We recently switched to Juniper, which is (almost) completely browser based.

With firefox, I can login without problems (after having symlinked some required libs),

but that's it.

I just can't access any machine at the office   :Crying or Very sad: 

any help appreciated

----------

## chovy

can we merge these two threads if they are related to Juniper VPN?

https://forums.gentoo.org/viewtopic.php?p=2884846#2884846

----------

## alu

Well, the netscreen we use is a program that uses vpn. Not something browser-based.

I heard there is a client for red-hat, maybe i could port it? Haven't been able to fint it though..

----------

## alu

*bump*

----------

## chovy

no idea...I'm still looking for the steps to get juniper vpn client to work with linux.

----------

## Daxtar

Hi threre,

i just have to wait until my fastest hell machine laptop (300 Mhz) has done compiling the kernel (waiting.... waiting...), and after that, I'll try strongswan to establish an IPSec tunnel to my office. I have idea of strongswan vs. freeswan, but I'll start with strongswan to see if it's working...

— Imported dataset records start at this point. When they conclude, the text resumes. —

/-- R217, R272, R277: `n` bytes at a site written by the vector agent: at once, after what its instruction has left in the queue for
that word, or, while it lags, when its store is performed. Stores to the same bytes keep their order in the queue (R273). A store to a
poisoned unit does not lag; poison is settled when the instruction ends (`clearCovered`). -/
def siteStore (s : State) (site : Site) (n v : Nat) : Res Unit :=
  match site with
  | .key k =>
    let p : Pending := .store k n v s.hart.csr.retired.toNat
    if lags s && !poisoned s k n then
      (engineInterlock s site n true).andThen fun _ s =>
        .ok () (let s := performAtomicsOver s k n; setOrder s { s.hart.order with vector := s.hart.order.vector ++ [p] })
    else (interlock s site n true).andThen fun _ s =>
      let s := performVector s (reach p.joins s.hart.order.vector)
      .ok () (noteWritten (promoteChunk (putAgent s k n v) k) k)
  | .remote pa => (interlock s site n true).andThen fun _ s => remoteStore s pa n v false

end Sys2Proof.Machine
end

as windows client I used to connect with Safenet's ipsec client, this is the one netscreen / juniper are selling as branded software..

greetings, Daxtar

----------

## Daxtar

Feature comparison between strongSwan and openswan

http://www.strongswan.org/

so I'd rather start with openswan, I think I need agressive mode....

----------

## cdunham

 *alu wrote:*   

> Comeone, surley someone knows how this is done.

 

Yes, and stop calling me "Shirley".

I found this helpful: http://www.prolixium.com/netscreen_linux.php

My situation is a bit different than yours, connecting my home net to the office LAN. In this case, I set up the IKE Autokey and IKE Gateway in Aggressive mode, using a pre-shared key, and racoon on a Gentoo box behind by Linksys NAT box (192.168.5.100).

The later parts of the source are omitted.